Ему я тоже теперь был «командир». Сначала я подумал, что это случайность — вчера Прокопенко выбрал слово, а я его не услышал толком. Но он повторил сегодня, спокойно, как будто это было давно так. Не передо мной он передал это слово. Передо мной только подобрал.

Беляев подошёл к семёрке без пилотки, в одной гимнастёрке, рукава закатаны выше локтя. С ним — Анохин, на полшага позади, с планшетом под мышкой. Пряжка ремня у Беляева съехала чуть набок — он её не поправлял.

— Соколов, — сказал он, остановившись у крыла.

Я выпрямился, ответил «я» и встал чуть прямее, чем стоял. Беляев посмотрел в сторону, на капонир.

— Две пары. Я — с Анохиным. Ты — с Захаровым. Морозов сегодня запасной.

— Есть, — ответил я.

Беляев оглянулся, нашёл глазами Захарова. Тот стоял у соседней машины с Гладковым и ещё не понял, что речь о нём. Беляев чуть приподнял подбородок, и Захаров подошёл — быстрее, чем по уставу, и медленнее, чем по азарту. «Лейтенант Захаров», — сказал Беляев. Захаров ответил «я, товарищ капитан» и встал прямо.

— Ваш ведущий — лейтенант Соколов. С сегодняшнего дня. Вопросы?

Захаров сказал «нет, товарищ капитан» твёрдо, не сразу, секунду помолчав. Серый свет утра делал его лицо ещё моложе, чем оно было: кубари свежие, гимнастёрка не обмятая. У меня внутри что-то коротко сместилось — лёгкое, как стрелка прибора, прошедшая через ноль.

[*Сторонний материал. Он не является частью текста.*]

/-- An accepted POINT gives both axes their targets, each by its state; positions, rates and carries go on. With these
targets the axes that must accelerate beyond the track band are found: a claim of NONE becomes a WAITING SLEW claim for
them, a WAITING one takes their set and keeps its wait age, an ACTIVE one keeps its set as a SLEW claim; where none must, a
WAITING claim is withdrawn and an ACTIVE one runs on. -/
def Obligations.PointGivesTargets : Prop :=
  ∀ (o : Order) (a : PointArgs) (s : State), Taken o s → pointArgs o.args = some a →
    pointRefusal s.env a (hearOrder o s).core = none → s.env.inputs.ampFault = false →
    ∃ t, exec (.point o) s = .next t
      ∧ (∀ i : Axis,
        let r := getAxis (hearOrder o s).core i
        let r' := getAxis t.core i
        r'.target =
            (match i with
              | .az => pointTarget a s.env.now (pointAzimuth s.env a (hearOrder o s).core).p a.azRate
              | .el => pointTarget a s.env.now (pointElevation s.env a).p a.elRate)
          ∧ (r'.state, r'.releasePending) = pointedState (releaseProhibited s.env (hearOrder o s).core) r
          ∧ r'.x = r.x ∧ r'.v = r.v ∧ r'.carry = r.carry)
      ∧ (hasBudget s.env = false → t.core.fee.claim = (hearOrder o s).core.fee.claim)
      ∧ (hasBudget s.env = true →
          let c := (hearOrder o s).core.fee.claim
          let c' := t.core.fee.claim
          let k := giveTarget s.env .el (pointTarget a s.env.now (pointElevation s.env a).p a.elRate)
            (giveTarget s.env .az
              (pointTarget a s.env.now (pointAzimuth s.env a (hearOrder o s).core).p a.azRate) (hearOrder o s).core)
          let az := mustAccelerate s.env k .az
          let el := mustAccelerate s.env k .el
          (az = false → el = false → c' = (if c.state = .waiting then noClaim else c))
            ∧ ((az = true ∨ el = true) →
              (c.state = .none → c' =
                  { noClaim with
                    kind := .slew, state := .waiting, accAz := az, accEl := el, amount := claimAmount s.env k az el,
                    need := claimAmount s.env k az el - ownLoad k.fee })
                ∧ (c.state = .waiting → ¬c'.state = .none ∧ c'.accAz = az ∧ c'.accEl = el ∧ c'.waitAge = c.waitAge
                    ∧ c'.announced = c.announced ∧ c'.kind = waitingKind c.kind .slew)
                ∧ (c.state = .active → c'.state = .active ∧ c'.kind = .slew ∧ c'.accAz = c.accAz
                    ∧ c'.accEl = c.accEl)))

/-- A HOLD order: refused with STOWING while the stow state is not CLEAR; otherwise each moving axis takes a HOLD target
at its profile position and restarts its idle-brake timer, other axes stay as they are, a release pending mark goes with
its target, a WAITING claim is withdrawn and an ACTIVE one runs on. -/
def Obligations.HoldOrderHoldsAxes : Prop :=
  ∀ (o : Order) (s : State), Taken o s → o.args = [] →
    let h := hearOrder o s
    ∃ t, exec (.hold o) s = .next t
      ∧ t.slot.code = (if h.core.stow.state = .clear then .done else .stowing)
      ∧ (¬h.core.stow.state = .clear → t.core.axes = h.core.axes ∧ t.core.fee = h.core.fee)
      ∧ (h.core.stow.state = .clear → ¬t.core.fee.claim.state = .waiting
          ∧ (h.core.fee.claim.state = .active → t.core.fee.claim = h.core.fee.claim)
          ∧ ∀ i : Axis,
            let r := getAxis h.core i
            getAxis t.core i =
              { r with
                releasePending := false
                target :=
                  if r.releasePending = true then .none else if isMoving r = true then .hold r.x else r.target
                idleTimer :=
                  if isMoving r = true then (if r.state = .active then some 0 else none) else r.idleTimer })

/-- A BRAKE order: refused with STOWING while a stow is under way; with both axes at rest and no release pending it has
no effect; otherwise each moving axis enters STOPPING, at rest with its brake de-energised at once, other axes stay as
they are, a release pending mark goes with its target, and a WAITING claim is withdrawn. -/
def Obligations.BrakeOrderStopsAxes : Prop :=
  ∀ (o : Order) (s : State), Taken o s → o.args = [] →
    let h := hearOrder o s
    ∃ t, exec (.brake o) s = .next t
      ∧ t.slot.code = (if stowUnderWay h.core.stow.state = true then .stowing else .done)
      ∧ (stowUnderWay h.core.stow.state = true ∨ (atRest h.core.axes.az = true ∧ atRest h.core.axes.el = true) →
          t.core.axes = h.core.axes ∧ t.core.fee = h.core.fee)
      ∧ (stowUnderWay h.core.stow.state = false → ¬(atRest h.core.axes.az = true ∧ atRest h.core.axes.el = true) →
          ¬t.core.fee.claim.state = .waiting)
      ∧ (stowUnderWay h.core.stow.state = false → ∀ i : Axis,
          let r := getAxis h.core i
          (isMoving r = true → getAxis t.core i =
              { r with
                state := .stopping, target := .none, releasePending := false, idleTimer := none,
                engaging := decide (r.v = 0), brakeTimer := if r.v = 0 then some 0 else none, brakeSeen := false })
            ∧ (isMoving r = false → getAxis t.core i =
              { r with releasePending := false, target := if r.releasePending = true then .none else r.target }))

/-- A STOW order is accepted with DONE and adds CONSOLE; a RELEASING station returns to PINNING, a CLEAR one goes to
BLOCKED, FAILED, or on its way to stow, and every other stow state stands. -/
def Obligations.StowOrderAddsConsole : Prop :=
  ∀ (o : Order) (s : State), Taken o s → o.args = [] →
    let h := hearOrder o s
    ∃ t, exec (.stow o) s = .next t ∧ t.slot.code = .done
      ∧ t.core.stow.causes = { h.core.stow.causes with console := true } ∧ t.store.console = true
      ∧ (h.core.stow.causes.console = true ∨ (¬h.core.stow.state = .clear ∧ ¬h.core.stow.state = .releasing) →
          t.core.stow.state = h.core.stow.state)
      ∧ (h.core.stow.causes.console = false → h.core.stow.state = .releasing → t.core.stow.state = .pinning)
      ∧ (h.core.stow.causes.console = false → h.core.stow.state = .clear →
          (blocking s.env.list = true → t.core.stow.state = .blocked)
            ∧ (blocking s.env.list = false → someFault h.core = true → t.core.stow.state = .failed)
            ∧ (blocking s.env.list = false → someFault h.core = false → s.env.inputs.ampFault = false →
                t.core.stow.state = .demanded ∨ t.core.stow.state = .moving))

/-- The tests of an UNSTOW order, in their order, and what it does: refused, or with nothing to do, the stow state and
the causes stand; accepted, CONSOLE goes and the stow state does what its rule says. A PARKED station wakes. -/
def Obligations.UnstowOrderTests : Prop :=
  ∀ (o : Order) (s : State), Taken o s → o.args = [] →
    let h := hearOrder o s
    let u := h.core.stow
    let left := { u.causes with console := false }
    ∃ t, exec (.unstow o) s = .next t
      ∧ t.slot.code =
        (if u.state = .clear then .done
          else if ¬left = noCauses then .cause
          else if u.holdTimer.isSome = true then .holding
          else if u.state = .stowed ∧ blocking s.env.list = true then .locked
          else if (u.state = .stowed ∨ u.state = .pinning) ∧ someFault h.core = true then .fault
          else .done)
      ∧ t.core.stow.park = (if u.park = .parked then .waking else u.park)
      ∧ (¬t.slot.code = .done ∨ u.state = .clear → t.core.stow.state = u.state ∧ t.core.stow.causes = u.causes)
      ∧ (t.slot.code = .done → ¬u.state = .clear →
          t.core.stow.causes = left
            ∧ (u.state = .demanded ∨ u.state = .moving → t.core.stow.state = .clear)
            ∧ (u.state = .pinning ∨ (u.state = .stowed ∧ u.park = .run) → s.env.inputs.ampFault = false →
                t.core.stow.state = .releasing)
            ∧ (u.state = .stowed → ¬u.park = .run → t.core.stow.state = .stowed ∧ t.core.stow.pendingRelease = true)
            ∧ (u.state = .releasing ∨ u.state = .failed → t.core.stow.state = u.state)
            ∧ (u.state = .blocked → t.core.stow.state = (if pinIsIn s.env = true then .clear else .blocked)))

/-- QUIET parks a station in posture STOWED with both axes BRAKED and is refused with STATE otherwise; WAKE turns PARKED
into WAKING with the settle timer started and leaves another park state as it is. -/
def Obligations.QuietAndWakeOrders : Prop :=
  ∀ (o : Order) (s : State), Taken o s → o.args = [] →
    let h := hearOrder o s
    (∃ t, exec (.quiet o) s = .next t
      ∧ (posture h.env h.core = .stowed ∧ h.core.axes.az.state = .braked ∧ h.core.axes.el.state = .braked →
          t.slot.code = .done ∧ t.core.stow = { h.core.stow with park := .parked } ∧ t.outputs.encoderPower = false)
      ∧ (¬(posture h.env h.core = .stowed ∧ h.core.axes.az.state = .braked ∧ h.core.axes.el.state = .braked) →
          t.slot.code = .state ∧ t.core.stow = h.core.stow)
      ∧ t.core.axes = h.core.axes)
    ∧ (∃ t, exec (.wake o) s = .next t ∧ t.slot.code = .done
      ∧ (h.core.stow.park = .parked → t.core.stow = { h.core.stow with park := .waking, settleTimer := some 0 }
          ∧ t.outputs.encoderPower = true)
      ∧ (¬h.core.stow.park = .parked → t.core.stow = h.core.stow ∧ t.core.axes = h.core.axes ∧ t.core.heat = h.core.heat
          ∧ t.core.fee = h.core.fee ∧ t.core.cond = h.core.cond ∧ t.env = h.env))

Беляев перевёл взгляд на меня.

— Не тяни его за собой. Веди.

— Есть, — ответил я. Он ещё секунду смотрел — без выражения, просто долго, — а потом размял шею правой ладонью назад и пошёл к своей машине. Анохин — за ним, тем же полушагом.

Захаров остался стоять. Я ждал, что он что-то скажет, — но он не сказал ничего. Просто посмотрел мне в лицо, прямо, секунды три. Потом мотнул головой, повернулся и пошёл к Прокопенко — узнавать, какая у него теперь машина.

Прокопенко, не отрываясь от лючка, поднял ему навстречу две руки в чёрных пятнах: мол, минутку. Опустил, вытер лоб тыльной стороной запястья, оставив серую полосу. Заговорил тихо, по делу. Я слышал «стабилизатор», «трос», «не дёргать», «по моей команде». Это был обычный разговор техника с лётчиком. Я к нему отношения не имел. День начался.

Двадцать пятого августа после обеда Бурцев нашёл меня у землянки штаба связи и сказал, не останавливаясь:

— Командир тебя ждёт. Не спеши, но и не тяни.

Это была его манера — говорить две противоречивые вещи в одной фразе и оставлять выбор. Я пошёл к Трофимову.

В штабной было сухо и пыльно. Печки не топили с июля, но запах от неё всё равно держался — старого угля и керосина. Трофимов сидел на своём месте, перед ним лежал лист бумаги. Я сразу увидел разницу в формате — не сводка.

Он поднял взгляд: «Соколов. Заходи». Я закрыл дверь, подошёл, остановился у стола.

— Похоронная Степана Осиповича. — Он не смотрел на лист, смотрел на меня. — Машинистка отбила формальное. Что положено. От нас — одну строку. Вниз. Не больше.

Он подвинул лист ко мне. Я наклонился. Печатные ровные буквы: звание, фамилия, имя, отчество, дата рождения, место. «Погиб смертью храбрых при выполнении боевого задания 23 августа 1941 года в районе Ельни». Подпись сверху — командующего ВВС армии, фамилия незнакомая. Внизу — пустая строка под чернила. Адрес в верхнем правом углу: Харьков, улица, дом, квартира. Жене.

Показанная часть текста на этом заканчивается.